Ten years ago it was a fairly anonymous school in a suburb of Denver.

Today it’s a synonym for school horror, every parent’s worst nightmare.

Columbine.

It was a decade ago today that two troubled students, Dylan Klebold and Eric Harris, entered their high school armed to the teeth and seared the notion of a school rampage into the nation’s consciousness.

Before then parents for the most part sent their kids off confident they would return safe and sound at the end of the day.

Columbine changed all that. Before they turned their weapons on themselves, Klebold and Harris killed 12 classmates and a teacher, and wounded about two dozen others.

We have spent much of the past decade examining the idea of school security and how we can stop something like what happened at Columbine from ever happening again.

A lot of schools have installed metal detectors. There are now limits on what kind of backpacks students can use and how often they can go to their lockers. Doors that once swung open to invite just about anyone are now locked. Visitors must check in. Student and staff IDs now must be displayed. Disaster drills, one thought to be a relic of the Cold War, are once again in vogue.

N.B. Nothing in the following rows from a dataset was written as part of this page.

/-- The slots of a cycle in their order: the sync broadcast with the clock, each session and the hall hold; the marker,
RUN or KEEP; a poll with the desk's last taken mark, or, in a probe cycle of a LOST line, one probe and silence; and
nothing in the spare slots while no desk is owed anything (R81, R82, R87, R93, R98). A spare slot serves a REACHABLE desk
that is owed something: DISPLAY first, then SEAT, then END, composed from the records; DISPLAY and SEAT are cleared as
they are sent, END stays owed (R87, R88). The desk served is the first that is REACHABLE and owed something from the address
after the delivery position upward through D, then from 1 up to the delivery position itself; none where no address 1 to D
qualifies (R87). The frames' content: SEAT the seat, its candidate, paper and session; DISPLAY
the owed code; END the session, the delivered end, for which a running pause and an open move do not count, and the closed
mark (R88). -/
def Obligations.CycleSlotsSendAndDeliver : Prop :=
  (
    ∀ (line : Nat) (x : Line) (s : State), s.powered = true → lineOf s line = x → slotDone x = true →
      (((x.state = .running ∨ x.state = .lost) ∨ inTest x .echo = true) → x.position = 0 →
        ∃ t, exec (.sync line) s = .next t ∧ Happened [] [.desk] s t ∧ linesKept line s t ∧
          t.desk.desks = s.desk.desks ∧
          lineOf t line = { x with
            position := 1, awaited := none, replySeen := false
            keepCycle := decide (x.state = .lost) && x.autoKeep
            lastSent := some (.sync s.timer.clock
              ((List.range 8).map fun k => ((sessionOf s k).state, decide ((sessionOf s k).state = .paused)))
              (hallHoldActive s)) }) ∧
      (x.position = 1 →
        ∀ keep : Bool, ((x.state = .running ∨ x.state = .lost) ∧ keep = (decide (x.state = .lost) && x.autoKeep) ∨
          inTest x .echo = true ∧ keep = true) →
        ∃ t, exec (.marker line) s = .next t ∧ Happened [] [.desk] s t ∧ linesKept line s t ∧
          t.desk.desks = s.desk.desks ∧
          lineOf t line = { x with position := 2, awaited := none, lastSent := some (.marker keep) }) ∧
      ((x.state = .running ∨ x.state = .lost) → 2 ≤ x.position → x.position ≤ x.desks + 1 →
        ∃ t, exec (.poll line) s = .next t ∧ Happened [] [.desk] s t ∧ linesKept line s t ∧
          t.desk.desks = s.desk.desks ∧
          lineOf t line =
            if x.keepCycle = false then { x with
              position := x.position + 1, awaited := some (.poll (x.position - 1))
              lastSent := some (.poll (x.position - 1) (deskOf s line (x.position - 1)).takenMark) }
            else if x.position = 2 then { x with
              position := 3, awaited := some (.poll x.probe)
              lastSent := some (.poll x.probe (deskOf s line x.probe).takenMark)
              probe := if x.desks ≤ x.probe then 1 else x.probe + 1 }
            else { x with position := x.position + 1, awaited := none, lastSent := some .silent }) ∧
      ((x.state = .running ∨ x.state = .lost) ∧ (x.keepCycle = true ∨ servedDesk s line = none) ∨
          inTest x .echo = true →
        x.desks + 2 ≤ x.position → x.position ≤ x.desks + x.spare + 1 →
        ∃ t, exec (.spareSlot line) s = .next t ∧ Happened [] [.desk] s t ∧ linesKept line s t ∧
          t.desk.desks = s.desk.desks ∧
          lineOf t line = { x with position := x.position + 1, awaited := none, lastSent := some .silent })) ∧
  (
    ∀ (line a : Nat) (x : Line) (kind : Delivery) (s : State), s.powered = true → lineOf s line = x →
      slotDone x = true → (x.state = .running ∨ x.state = .lost) → x.keepCycle = false →
      x.desks + 2 ≤ x.position → x.position ≤ x.desks + x.spare + 1 → servedDesk s line = some a →
      kind = (if (deskOf s line a).owedDisplay then .display else if (deskOf s line a).owedSeat then .seat else .end_) →
      ∃ t, exec (.spareSlot line) s = .next t ∧ Happened [] [.desk] s t ∧ linesKept line s t ∧
        (deskOf s line a).reachable = true ∧ 1 ≤ a ∧ a ≤ x.desks ∧
        lineOf t line = { x with
          position := x.position + 1, awaited := some (.delivery a kind), delivery := a
          lastSent := some (deliveryFrame s line a kind) } ∧
        deskOf t line a = (match kind with
          | .display => { deskOf s line a with owedDisplay := false, displayCode := none }
          | .seat => { deskOf s line a with owedSeat := false }
          | .end_ => deskOf s line a) ∧
        ∀ b, b ≤ 120 → x.desks ≤ 120 → b ≠ a → deskOf t line b = deskOf s line b) ∧
  (
    ∀ (line a : Nat) (s : State),
      deliveryFrame s line a .display = .display a (deskOf s line a).displayCode ∧
      (seatAt s line a = none →
        deliveryFrame s line a .seat = .seat a none none none ∧ deliveryFrame s line a .end_ = .end_ a none none false) ∧
      (∀ n, seatAt s line a = some n → (seatOf s n).candidate = none →
        deliveryFrame s line a .seat = .seat a (some n) none none ∧
        deliveryFrame s line a .end_ = .end_ a none none false) ∧
      (∀ n c, seatAt s line a = some n → (seatOf s n).candidate = some c.number → candidateOf s c.number = some c →
        deliveryFrame s line a .seat =
          .seat a (some n) (some c.number) (some ((sessionOf s c.slot).paper, c.slot)) ∧
        deliveryFrame s line a .end_ = .end_ a (some c.slot)
          (if timeRuns c then
            some (computedEnd { sessionOf s c.slot with pauseStart := none } s.timer.clock { c with moveStart := none })
          else c.personalEnd)
          (decide (c.state = .finished ∨ c.state = .left ∨ c.state = .collected)))) ∧
  (
    ∀ (line : Nat) (s : State),
      (servedDesk s line = none ↔ ∀ b, ¬ servable s line b) ∧
      ∀ a, servedDesk s line = some a ↔ servable s line a ∧
        ((lineOf s line).delivery < a ∧ (∀ b, (lineOf s line).delivery < b → b < a → ¬ servable s line b) ∨
          a ≤ (lineOf s line).delivery ∧
            ∀ b, ((lineOf s line).delivery < b ∨ b < a) → ¬ servable s line b))

/-- Which bytes are a valid reply in a slot (R83, R84): twelve whose 8-bit sum is 0, the address the slot's, the buffered count 0
to 8, an event kind with argument and stamp in the ranges of the layout, and an event that agrees with the slot.
A valid reply records the desk's status, sets the missed counts to 0 and makes the desk REACHABLE and a LOST line
RUNNING, END owed at every address 1 to D with it; a display lost or returned is reported by DESK_REACH; an event whose mark
is not the desk's last taken one is handed on, with the line, the address, the kind, the argument and the stamp, an event
with an equal mark is not; a reply with a buffered count of 0 reports the drain, which settles an ABSENCE_PENDING candidate
(R45, R82, R84, R85, R89, R91, R94). That END owed for a display shown back by the reply that carries ACK_END is owed before
the ACK_END is judged is the model's choice (log entry 56); so is that a display's DESK_REACH comes after that of a return to
REACHABLE and before the reply's event is judged, and the drain after the ACK_END (log entry 77). Bytes that make no valid reply change nothing: that the missed
poll is counted by the POLL_NO_REPLY at the end of the slot is the model's choice (log entry 13). -/
def Obligations.DeskReplyIsTaken : Prop :=
  (∀ (line a : Nat) (bytes : List Byte) (r : DeskReply) (k : EventKind) (s : State), s.powered = true →
    ((lineOf s line).state = .running ∨ (lineOf s line).state = .lost) → (lineOf s line).awaited = some (.poll a) →
    validReply (.poll a) bytes = some (r, k) →
    ∃ t, exec (.deskReply line bytes) s = .next t ∧ keeps [.desk, .seatMap, .roster, .timer] s t ∧ linesKept line s t ∧
      lineOf t line = { lineOf s line with
        state := .running, missedCycles := 0, replySeen := true, awaited := none } ∧
      r.address = a ∧ (deskOf t line a).reachable = true ∧ (deskOf t line a).missedPolls = 0 ∧
      (deskOf t line a).cardPresent = some r.cardPresent ∧ (deskOf t line a).displayOk = some r.displayOk ∧
      (deskOf t line a).buffered = some r.buffered ∧
      (deskOf t line a).takenMark =
        (if k ≠ .none_ then some r.mark
         else if (deskOf s line a).reachable then (deskOf s line a).takenMark else none) ∧
      ((deskOf s line a).reachable = false → 1 ≤ a → a ≤ (lineOf s line).desks →
        (deskOf t line a).owedSeat = true ∧ (deskOf t line a).owedEnd = true)) ∧
  (∀ (line a : Nat) (bytes : List Byte) (r : DeskReply) (k : EventKind) (x : Line) (d : Desk)
      (lost polled gone back : Bool) (s : State), s.powered = true → polled = decide (1 ≤ a ∧ a ≤ x.desks) →
    x = lineOf s line → d = deskOf s line a → (x.state = .running ∨ x.state = .lost) →
    x.desks ≤ 120 → x.awaited = some (.poll a) → validReply (.poll a) bytes = some (r, k) →
    lost = decide (x.state = .lost) → gone = (!r.displayOk && decide (d.displayOk ≠ some false)) →
    back = (r.displayOk && decide (d.displayOk = some false)) →
    ∃ t u, exec (.deskReply line bytes) s = .next t ∧ keeps [.desk] s u ∧ linesKept line s u ∧
      u.link = linkAfter
        ((if lost then [.lineState line .lost .running .reply s.timer.clock] else []) ++
          (if d.reachable then [] else [.deskReach line a (seatAt s line a) true (some r.displayOk)]) ++
          (if gone || back then [.deskReach line a (seatAt s line a) true (some r.displayOk)] else [])) s ∧
      lineOf u line = { x with state := .running, missedCycles := 0, replySeen := true, awaited := none } ∧
      deskOf u line a = { d with
        reachable := true, missedPolls := 0, cardPresent := some r.cardPresent, displayOk := some r.displayOk
        buffered := some r.buffered, owedSeat := d.owedSeat || (polled && (!d.reachable || back))
        owedEnd := d.owedEnd || (polled && (lost || !d.reachable || back))
        takenMark := if k ≠ .none_ then some r.mark else if d.reachable then d.takenMark else none } ∧
      (∀ b, b ≠ a → b < 256 → deskOf u line b = { deskOf s line b with
        owedEnd := (deskOf s line b).owedEnd || (lost && decide (1 ≤ b ∧ b ≤ x.desks)) }) ∧
      (∀ l b, l ≠ line → b < 256 → deskOf u l b = deskOf s l b) ∧
      (k ≠ .none_ → (d.reachable = false ∨ d.takenMark ≠ some r.mark) →
        After (handOn line a k r.argument r.stamp) s u t) ∧
      (k ≠ .none_ → d.reachable = true → d.takenMark = some r.mark → After (fun v => v) s u t) ∧
      (k = .none_ → r.buffered = 0 ∧ After (reportDrain line a) s u t)) ∧
  (∀ (line a : Nat) (kind : Delivery) (bytes : List Byte) (r : DeskReply) (k : EventKind) (x : Line) (d e : Desk)
      (echo : Option Nat) (lost polled gone back : Bool) (s : State), s.powered = true → x = lineOf s line →
    polled = decide (1 ≤ a ∧ a ≤ x.desks) →
    d = deskOf s line a → (x.state = .running ∨ x.state = .lost) → x.desks ≤ 120 →
    x.awaited = some (.delivery a kind) → validReply (.delivery a kind) bytes = some (r, k) →
    lost = decide (x.state = .lost) → gone = (!r.displayOk && decide (d.displayOk ≠ some false)) →
    back = (r.displayOk && decide (d.displayOk = some false)) →
    e = { d with
      missedPolls := 0, cardPresent := some r.cardPresent, displayOk := some r.displayOk
      buffered := some r.buffered, owedSeat := d.owedSeat || (polled && back)
      owedEnd := d.owedEnd || (polled && (lost || back)) } →
    echo = (if r.argument = 0xFFFFFFFF then none else some r.argument) →
    ∃ t u, exec (.deskReply line bytes) s = .next t ∧ keeps [.desk] s u ∧ linesKept line s u ∧
      u.link = linkAfter
        ((if lost then [.lineState line .lost .running .reply s.timer.clock] else []) ++
          (if gone || back then [.deskReach line a (seatAt s line a) d.reachable (some r.displayOk)] else [])) s ∧
      lineOf u line = { x with state := .running, missedCycles := 0, replySeen := true, awaited := none } ∧
      deskOf u line a = (if kind = .end_ then
          { e with ackedEnd := some echo, owedEnd := e.owedEnd && decide (echo ≠ deskEnd s line a) } else e) ∧
      (∀ b, b ≠ a → b < 256 → deskOf u line b = { deskOf s line b with
        owedEnd := (deskOf s line b).owedEnd || (lost && decide (1 ≤ b ∧ b ≤ x.desks)) }) ∧
      (∀ l b, l ≠ line → b < 256 → deskOf u l b = deskOf s l b) ∧
      (r.buffered ≠ 0 → After (fun v => v) s u t) ∧ (r.buffered = 0 → After (reportDrain line a) s u t)) ∧
  (∀ (line a : Nat) (bytes : List Byte) (r : DeskReply) (k : EventKind) (s : State), s.powered = true →
    (lineOf s line).state = .running → (lineOf s line).awaited = some (.delivery a .end_) →
    validReply (.delivery a .end_) bytes = some (r, k) → r.buffered ≠ 0 → (deskOf s line a).displayOk = some r.displayOk →
    ∃ t, exec (.deskReply line bytes) s = .next t ∧ keeps [.desk] s t ∧ t.link.notices = s.link.notices ∧
      (deskOf t line a).ackedEnd = some (if r.argument = 0xFFFFFFFF then none else some r.argument) ∧
      (deskOf t line a).owedEnd = ((deskOf s line a).owedEnd &&
        decide ((if r.argument = 0xFFFFFFFF then none else some r.argument) ≠ deskEnd s line a))) ∧
  (∀ (line a n : Nat) (c : Candidate) (s : State), RosterSound s → seatAt s line a = some n →
    (seatOf s n).candidate = some c.number → candidateOf s c.number = some c → c.state = .assigned →
    c.absencePending = true →
    ∃ t, t = reportDrain line a s ∧ keeps [.seatMap, .roster, .desk, .timer] s t ∧
      candidateOf t c.number = some { c with
        seat := none, seatSince := none, absencePending := false, state := .absent
        stateSince := { at_ := s.timer.clock } } ∧
      (∀ m, c.seat = some m →
        (seatOf t m).candidate = none ∧ SeatOwedAt (seatOf s m).line (seatOf s m).address s t) ∧
      (∀ e ∈ s.roster, e.number ≠ c.number → (e.slot ≠ c.slot ∨ e.state ≠ .assigned) →
        candidateOf t e.number = some e) ∧
      sessionsKept c.slot s t ∧ SessionFollows c.number c.slot s t) ∧
  (∀ (line a : Nat) (s : State),
    (∀ n c, seatAt s line a = some n → (seatOf s n).candidate = some c.number → candidateOf s c.number = some c →
      c.state ≠ .assigned ∨ c.absencePending = false) → reportDrain line a s = s) ∧
  (∀ (line : Nat) (slot : Awaited) (bytes : List Byte) (s : State), (lineOf s line).awaited = some slot →
    validReply slot bytes = none → exec (.deskReply line bytes) s = .next s) ∧
  (∀ (slot : Awaited) (bytes : List Byte) (r : DeskReply) (k : EventKind) (b : Nat → Nat) (argument stamp : Nat),
    (∀ i, b i = (bytes.getD i 0).toNat) → argument = ((b 4 * 256 + b 5) * 256 + b 6) * 256 + b 7 →
    stamp = (b 8 * 256 + b 9) * 256 + b 10 →
    (validReply slot bytes = some (r, k) ↔
      bytes.length = 12 ∧
      (b 0 + b 1 + b 2 + b 3 + b 4 + b 5 + b 6 + b 7 + b 8 + b 9 + b 10 + b 11) % 256 = 0 ∧
      r = { address := b 0, cardPresent := decide (b 1 % 2 = 1), displayOk := decide (b 1 / 2 % 2 = 1)
            mark := decide (b 1 / 4 % 2 = 1), buffered := b 2, kind := b 3, argument := argument, stamp := stamp } ∧
      (match slot with
        | .poll a => b 0 = a
        | .delivery a _ => b 0 = a) ∧
      b 2 ≤ 8 ∧
      (b 3, k) ∈ [(0, EventKind.none_), (1, .signIn), (2, .restOut), (3, .restIn), (4, .leave), (5, .call),
        (6, .declare_), (7, .ackEnd)] ∧
      (match k with
        | .none_ => argument = 0 ∧ stamp = 0
        | .signIn => argument ≤ 99999999 ∧ stamp ≤ 86399
        | .declare_ => argument ≤ 9 ∧ stamp ≤ 86399
        | .ackEnd => (argument ≤ 86399 ∨ argument = 0xFFFFFFFF) ∧ stamp = 0
        | .restOut | .restIn | .leave | .call => argument = 0 ∧ stamp ≤ 86399) ∧
      (match slot with
        | .poll _ => (b 2 = 0 → k = .none_) ∧ (b 2 ≠ 0 → k ≠ .none_ ∧ k ≠ .ackEnd)
        | .delivery _ kind => (kind = .end_ → k = .ackEnd) ∧ (kind ≠ .end_ → k = .none_))))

None of it has stopped the possibility of a student – or anyone else – intent on violence carrying out their nefarious thoughts with horrific results.

We have witnessed even the most unlikely of locales – a one-room Amish schoolhouse – become a vision of unspeakable atrocity.

No one will ever hear the word Columbine again without school violence being refreshed in our memories.

A decade later, we’re still dealing with the aftermath.